With that complete lack of attention to detail what else we noticed about them isn’t surprising.

OneHourSiteFix Makes Their Customers’ Websites Vulnerable

At the point we brought in to clean that high profile website there were still files from OneHourSiteFix on the website in a directory named appropriately “ohsf”. In that directory was another directory named “upload”. That directory in turn contained a file that allowed anyone to upload arbitrary files to the website.

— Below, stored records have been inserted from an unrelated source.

/-- The tag in TAG0-3 is the one of the message at SRC (R305, R307). -/
def TagMatches (keys : Vector Word 8 × Vector Word 3) (s : State) : Prop :=
  serW s.tag.toList =
    tagOver keys (s.memRead s.aad.toNat s.aadlen.toNat) (s.memRead s.src.toNat s.len.toNat)

/-! The checks of each command, in the words of R148 and R406 to R413. -/

/-- The commands that need KEY_LEN = 32 (R406). -/
def needsKey : Instr → Prop
  | .stldCc | .stldHc | .ccInit | .pInit | .aeadEnc | .aeadDec | .hchacha | .xcInit | .xaeadEnc | .xaeadDec => True
  | .qr _ _ _ _ | .colrnd | .diagrnd | .dblrnd | .perm20 | .core20 | .ccBlock | .ccXor | .pTag => False

/-- The nonce size each command needs, if any (R407). -/
def nonceSize : Instr → Option Nat
  | .stldCc | .ccInit | .aeadEnc | .aeadDec => some 12
  | .stldHc | .hchacha => some 16
  | .xcInit | .xaeadEnc | .xaeadDec => some 24
  | .qr _ _ _ _ | .colrnd | .diagrnd | .dblrnd | .perm20 | .core20 | .ccBlock | .ccXor | .pInit | .pTag => none

/-- The regions of each command (R409). -/
def regions (s : State) : Instr → List (Nat × Nat)
  | .ccBlock => [(s.dst.toNat, 64)]
  | .ccXor => [(s.src.toNat, s.len.toNat), (s.dst.toNat, s.len.toNat)]
  | .pTag => [(s.src.toNat, s.len.toNat)]
  | .aeadEnc | .aeadDec | .xaeadEnc | .xaeadDec =>
    [(s.aad.toNat, s.aadlen.toNat), (s.src.toNat, s.len.toNat), (s.dst.toNat, s.len.toNat)]
  | .qr _ _ _ _ | .colrnd | .diagrnd | .dblrnd | .perm20 | .core20 | .stldCc | .stldHc | .ccInit | .pInit
  | .hchacha | .xcInit => []

/-- Whether the error of a code applies to a command in a state (R405 to R413). -/
def Applies (s : State) (i : Instr) : ErrCode → Prop
  | .ok => False
  | .illegalCmd => i.wellFormed = false
  | .invalidKeyLength => needsKey i ∧ s.keyLen.toNat ≠ 32
  | .invalidNonceLength => ∃ n, nonceSize i = some n ∧ s.nonceLen.toNat ≠ n
  | .invalidTagLength => (i = .aeadDec ∨ i = .xaeadDec) ∧ s.tagLen.toNat ≠ 16
  | .bufferRange => ∃ r ∈ regions s i, s.cfg.bufSize < r.1 + r.2
  | .notInitialised =>
    ((i = .ccBlock ∨ i = .ccXor) ∧ s.ccvalid = false) ∨ (i = .pTag ∧ s.pstat = .none)
  | .instanceConsumed => i = .pTag ∧ s.pstat = .used
  | .counterOverflow =>
    (i = .ccBlock ∧ 2 ^ 32 < s.ccnext + 1) ∨ (i = .ccXor ∧ 2 ^ 32 < s.ccnext + (s.len.toNat + 63) / 64)
  | .authenticationFailed =>
    (i = .aeadDec ∧ ¬TagMatches (chachaKeys s) s) ∨ (i = .xaeadDec ∧ ¬TagMatches (xchachaKeys s) s)

/-- The commands that write the working matrix (R47). -/
def writesMatrix : Instr → Bool
  | .qr _ _ _ _ | .colrnd | .diagrnd | .dblrnd | .perm20 | .core20 | .stldCc | .stldHc => true
  | .ccInit | .ccBlock | .ccXor | .pInit | .pTag | .aeadEnc | .aeadDec | .hchacha | .xcInit | .xaeadEnc
  | .xaeadDec => false

/-- How many bytes from DST on a command may store (R221, R222, R308, R309, R364, R365). -/
def storedBytes (s : State) : Instr → Nat
  | .ccBlock => 64
  | .ccXor | .aeadEnc | .aeadDec | .xaeadEnc | .xaeadDec => s.len.toNat
  | .qr _ _ _ _ | .colrnd | .diagrnd | .dblrnd | .perm20 | .core20 | .stldCc | .stldHc | .ccInit | .pInit
  | .pTag | .hchacha | .xcInit => 0

/-- The registers a host write does not change (R57), CMD, CTRL and STATUS apart. -/
def readOnly : Reg → Bool
  | .id | .lastcmd | .subkey _ | .cckey _ | .ccnonce _ | .ccctr | .ccstat | .pr _ | .ps _ | .acc _ | .pstat => true
  | .ctrl | .status | .cmd | .lencfg | .counter | .src | .dst | .len | .aad | .aadlen | .key _ | .nonce _
  | .tag _ | .mat _ => false

/-- The full-width registers of R57. -/
def fullWidth : Reg → Bool
  | .counter | .src | .dst | .len | .aad | .aadlen | .key _ | .nonce _ | .tag _ | .mat _ => true
  | .id | .ctrl | .status | .cmd | .lastcmd | .lencfg | .subkey _ | .cckey _ | .ccnonce _ | .ccctr | .ccstat
  | .pr _ | .ps _ | .acc _ | .pstat => false

/-- A host write that performs a soft reset (R452). -/
def SoftResets (a : HostAccess) : Prop := ∃ v : Word, a = .write 32 0x004 v ∧ v.getLsbD 1 = true

end Sys2Proof.Claims

open Sys2Proof.Claims

/-! ### The command word -/

/-- R144: the word of every row of the opcode map decodes to its command; for QR, the two words the spec
writes out (R212, 95_test_vectors.md V2). -/
def Obligations.OpcodeMapWordsDecode : Prop :=
  decode 0x00321010 = .ok (.qr 0 1 2 3) ∧ decode 0x00D87210 = .ok (.qr 2 7 8 13) ∧
  decode 0x00000011 = .ok .colrnd ∧ decode 0x00000012 = .ok .diagrnd ∧ decode 0x00000013 = .ok .dblrnd ∧
  decode 0x00000014 = .ok .perm20 ∧ decode 0x00000015 = .ok .core20 ∧ decode 0x00000016 = .ok .stldCc ∧
  decode 0x00000017 = .ok .stldHc ∧ decode 0x00000020 = .ok .ccInit ∧ decode 0x00000021 = .ok .ccBlock ∧
  decode 0x00000022 = .ok .ccXor ∧ decode 0x00000030 = .ok .pInit ∧ decode 0x00000031 = .ok .pTag ∧
  decode 0x00000040 = .ok .aeadEnc ∧ decode 0x00000041 = .ok .aeadDec ∧ decode 0x00000050 = .ok .hchacha ∧
  decode 0x00000060 = .ok .xcInit ∧ decode 0x00000061 = .ok .xaeadEnc ∧ decode 0x00000062 = .ok .xaeadDec

/-- R405: a word is illegal exactly in the cases the rule lists, and the engine completes such a command with
ILLEGAL_CMD, recording nothing besides the code; the word itself stays in LASTCMD. -/
def Obligations.IllegalWordsCompleteWithIllegalCmd : Prop :=
  (∀ w : Word, (∃ e, decode w = .error e) ↔ IllegalWord w) ∧
  ∀ s : State, s.busy = true → IllegalWord s.lastcmd → engineTurn s = .next (failed s .illegalCmd)

/-- R140, R144: decoding the encoded word of a legal command gives it back, whatever its indices. -/
def Obligations.DecodeAfterEncode : Prop :=
  ∀ i : Instr, i.wellFormed = true → decode (encode i) = .ok i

The file used to handle that was recently in the news for the real but overstated security risk introduced by it. In this case there were no restrictions on what types of files could uploaded through that or who could upload files, so a hacker could use that to place malicious .php files on a website and gain full access to the website, which seems like something that a company that is supposed to be cleaning a website shouldn’t be making possible (even if it is hopefully only temporary).

What was also interesting in this situation is that Sucuri flagged a number of the files in “ohsf” directory as being “malware” and removed them, but didn’t notice that file with a serious security issues.

The Poor Quality of Web Security Products and Services Can Lead To a False Belief That Websites Have Been Hacked

We think a baseline requirement for using any web security product or service that claims to protect websites should be that there is evidence that the service is effective. That would preferably be evidence from independent testing. What we have found though is plenty of products and services not only don’t provide that, but their marketing materials actually indicate that the services fail to secure websites. For example, SiteLock’s idea of security seems to revolve around dealing with after effects of websites being hacked instead of stopping them from being hacked in the first place, which isn’t security.

Even with what SiteLock claims to do instead of securing the website, they don’t provide evidence they are effective at it. We have seen plenty of evidence to the contrary. The latest example is also a reminder of another issue we sometimes see with security products and services, they lead to people falsely believing that their website has been hacked, so instead of securing a website they lead to people to believe that the website insecure. That might be good for security companies since it can mean more businesses dealing from dealing phantom hacks and more fear leading to more purchases of services that don’t have to work, but it, like so much else from the security industry, is bad for everyone else.

The other day we were contacted by someone using SiteLock’s services, for a second opinion on a claim from them that a website was infected with malware. We were sent the following screenshot from SiteLock’s website:

While that does claim that the website contains malware, the signature listed, SiteLock-HTML-SEOSPAM-fkl, seems to actually indicate that there was spam content detected. From what we have seen SiteLock labels any indication that a website has been hacked as malware. We don’t know if they don’t what malware actually refers to or if this is done to make what they are detecting sound more concerning than it really is, but it is sometimes very misleading. In this case they also make this sound very concerning by claiming the severity is “Urgent”.

The sample provided for the supposed issue doesn’t appear to be related to malware or spam. Instead it is just shows a link to another page on the website and harmless HTML code generated by the WPBakery Page Builder plugin for WordPress. We also didn’t find any other indications of a spam hack on the website, so this “Urgent” situation seems to really be a false positive.

Considering that their service is supposed to provide “security” by detecting and removing malware, the poor quality of their scanner makes it unlikely that they could even accomplish effective detection, much less effectively remove what they find.

This was apparently the third time that SiteLock had claimed that there was malware on the website, based on the quality of the claim in this instance, it seems unlikely it was the only false positive.